Long ago a vanished species left relics of its civilisation strewn across the galaxy. Dubbed 'Angels' by humanity, this species possessed an almost god-like technology, including time and space distorting machines, miraculous bio-ware and nanotech, and immense teleportation hubs, including one in our own solar system. These hubs, the 'Angel Stations' are eagerly seized upon by humanity in its leap for the stars, while intrepid scientists and archaeologists dig deeper and deeper into abandoned Angel ruins searching for more techno-marvels.

Humanity, however, doesn't weather the transition into a space-travelling society all that smoothly. Earth groans under an ever-swelling population, while its ecology creaks and founders under manmade problems and Angel biotech plagues gone wrong and escaped from the lab. Fundamentalist religious cults, mingled with genetic meddling, lead to some extremely disturbing results and in a world where central authority seems to have pretty much collapsed the result is a weird melange of conspiracy and anarchy.

The only thing that humanity seems to have got right is its policy towards the one sentient species its interstellar explorations have revealed. The Kaspians, an iron-age society of dog-like aliens, dwelling much closer to the galactic core than humanity, have been strictly quarantined, while a large community of scientists watches their slow development by remote viewing means. Inevitably this situation is unstable. There are intimations of approaching disaster, a galaxy-wide cataclysm, and it seems the only answer to this apocalypse may be buried amidst lost Angel ruins on embargoed Kaspar...

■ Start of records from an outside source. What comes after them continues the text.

/-- What drives the port leaves a handover as it is. -/
theorem drivePort_handover {s : State} (hs : s.modeView.serves) :
    ∃ r, (drivePort s).modeView = { s.modeView with requester := r } := by
  have hm : s.control.mode = .run ∨ s.control.mode = .halted := hs
  have ha : ∃ r, (arbitrate s).modeView = { s.modeView with requester := r } := by
    unfold arbitrate
    dsimp only
    split
    · exact ⟨_, rfl⟩
    · rw [startOp_view]
      exact ⟨_, rfl⟩
  unfold drivePort
  split
  · exact ⟨_, rfl⟩
  · rcases hm with e | e <;> rw [e] <;> dsimp only <;> split <;> first | exact ⟨_, rfl⟩ | exact ha

/-- The handover's condition in the view. -/
theorem handover_view {s : State} :
    (s.groups.table ≠ [] ∨ s.queue.entries ≠ []) ↔ (s.modeView.noGroups = false ∨ s.modeView.noEntries = false) := by
  simp [State.modeView]

/-- Outside RUN and HALTED no request is pending after the port is driven. -/
theorem drivePort_request {s : State} (h : CoreOf s) (hs : ¬s.modeView.serves) :
    (drivePort s).control.configRequest = false := by
  have hr : s.control.configRequest = false := by
    cases hv : s.control.configRequest with
    | false => rfl
    | true => exact absurd (h.request hv).1 hs
  have hstart : ∀ op, (startOp s op).control.configRequest = false := fun op =>
    (congrArg ModeView.request (startOp_view s op)).trans hr
  have ha : (arbitrate s).control.configRequest = false := by
    unfold arbitrate
    dsimp only
    split
    · exact hr
    · exact (congrArg ModeView.request (startOp_view _ _)).trans hr
  have hi : (if readDue s = true then s else arbitrate s).control.configRequest = false := by
    split
    · exact hr
    · exact ha
  unfold drivePort
  split
  · exact hr
  · rename_i ho
    split
    · split
      · exact hr
      · exact hstart _
    · split
      · exact hstart _
      · exact hr
    · exact hi
    · exact hi
    · exact hi
    · exact hi
    · exact (advanceShutdown_onward ⟨h, ‹_›, ho⟩).request
    · exact hr

theorem settle_agree {s : State} (h : CoreOf s) : ModesAgree (settle s) := by
  unfold settle
  have h1 := flushCheck_core (h.of_eq (takeNextGroup_view s))
  obtain ⟨h2, hh⟩ := handoverCheck_core h1
  generalize handoverCheck (flushCheck (takeNextGroup s)) = t at h2 hh ⊢
  have h3 : CoreOf (clearPassOver t) := h2.of_eq (clearPassOver_view t)
  have hv := clearPassOver_view t
  generalize clearPassOver t = u at h3 hv ⊢
  have hd := drivePort_driven h3
  refine ⟨hd.core, fun e => ?_, hd.busy⟩
  rw [handover_view]
  by_cases hs : u.modeView.serves
  · obtain ⟨r, er⟩ := drivePort_handover hs
    have hreq : t.control.configRequest = true := by
      have := congrArg ModeView.request er
      rw [hv] at this
      exact this.symm.trans e
    have := hh hreq
    rw [handover_view] at this
    rw [er, hv]
    exact this
  · exfalso
    have hreq := (drivePort_request h3 hs).symm.trans e
    exact absurd hreq (by simp)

Gibson's book traces the struggles played out on Kaspar's surface and in orbit, between genetically altered supermen, between scientists and military, and between the fundamentalist cultists who will stop at nothing to seize what they proclaim will be a new Eden for humanity (their humanity that is) no matter what the cost. Anyone who knows the genre will thus easily recognise themes that have dominated the work of recent writers like Vernor Vinge and, most particularly, Alastair Reynolds.

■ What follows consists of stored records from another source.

/-- A refused access under FENCE below the threshold and at 312, where its own count fences; under HALT with a group open; and
with one place left in the incident list. -/
theorem test_hyp_RefusalIsCarriedOut :
    let a := writes 3 0x004400 (.write32 0)
    let s (c : BitVec 2) (n : Nat) : State := setStanding
      ((withGroups (inMode .run) [record 0xA37 .open 1]).setLayout (reacting c)) 3 n (standingOf n)
    let shown (s : State) : List (Detail × Reaction) :=
      (after (.controllerAccess a) s).recorder.incidents.map (fun i => (i.report.detail, i.reaction))
    let halted := (after (.controllerAccess a) (s 2 0))
    let crowded := (s 1 311).setRecorder { (s 1 311).recorder with
      incidents := List.replicate 15 { report := { detail := .d211 }, stamp := 0, reaction := .record } }
    Sound (s 1 311) ∧ Sound (s 1 312) ∧ Sound (s 2 0) ∧ Sound crowded ∧ HandoverWaits (s 2 0) ∧
    (checkAccess (s 1 311) a = refusal .d230 a (some 1) ∧ checkAccess crowded a = refusal .d230 a (some 1) ∧
      shown (s 1 311) = [(.d230, .fence), (.d712, .none)] ∧ shown (s 1 312) = [(.d230, .fence), (.d711, .none)] ∧
      shown (s 2 0) = [(.d230, .halt)] ∧ halted.control.mode = .halted ∧ halted.control.haltCause = some .d230 ∧
      halted.recorder.pendingEvents.mode = true ∧ halted.groups.table.map Group.closeCause = [some .halt] ∧
      halted.engine.inCommit = some 0xA37 ∧ (after (.controllerAccess a) crowded).recorder.incidents.length = 16 ∧
      (after (.controllerAccess a) crowded).recorder.overflow = true) :=
  ⟨sound_of (by decide +kernel), sound_of (by decide +kernel), sound_of (by decide +kernel), sound_of (by decide +kernel),
    (fun h => by cases h), by decide +kernel⟩

/-- The stall limit under HALT, with a group open; in a handover, which goes on in HALTED. -/
theorem test_hyp_StallLimitHalts :
    let h : Held := { access := writes 1 0x003000 (.write8 0x66), cls := { window := some 2, cls := .posted, verify := false, writers := 0xF }, wait := .slot, firstHeld := 0 }
    let s := (withHeld (withOp (withGroups (inMode .run) [record 0xA37 .open 1]) someRead) h).setLayout (reacting 2)
    let leaving := (acceptLong s .requestConfig).setControl { (acceptLong s .requestConfig).control with configRequest := true }
    let t := after .stallLimitExpiry s
    HandoverWaits s ∧ HandoverWaits leaving ∧
    (serving s = true ∧ reactionTaken s .d311 = .halt ∧ t.control.mode = .halted ∧ t.control.haltCause = some .d311 ∧
      openGroup t = none ∧ t.groups.table.map Group.closeCause = [some .halt] ∧
      t.access = { held := none, answer := some .refuse } ∧
      (after .stallLimitExpiry leaving).control.mode = .halted ∧
      (after .stallLimitExpiry leaving).control.configRequest = true) :=
  ⟨(fun h => by cases h), fun _ => .inl (by decide +kernel), by decide +kernel⟩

So, how does the story read? Well, it begins with promise. Gibson shows an initially sure hand with the techno-speak of contemporary science fiction. He sets up a few good scenes in Earth's slum arcologies, and there's one very convincing fight, featuring a sonic slammer that does quite spectacularly nasty things to its victim. Thereafter, however, the novel gradually but inexorably winds down. Gibson never quite recaptures the vividness of his opening. His characters, despite the many crises they have to negotiate, almost never strike a chord of anxiety or sympathy with the reader. Possibly this is because they are all such serious people; the novel is strikingly lacking in wit.

Pace and plot are also unsatisfying. The story does not accelerate to its final´┐Ż, it strolls, then it ambles, then it dawdles, and there is nothing new here in terms of the factions or individuals struggling with each other, or in the causes for which they struggle. The technology too is uninteresting. Angel tech operates at such an elevated level that, to quote Arthur C. Clarke, it is "indistinguishable from magic," while most human technology is issued straight from the Science Fiction Writers' general store. Items like ceramic guns (intended to foil security scans) are passé nowadays. Sadly, at the end, one has to conclude that Gibson has nothing new to say, and that he tells his story in a manner at once lackadaisical and over-earnest.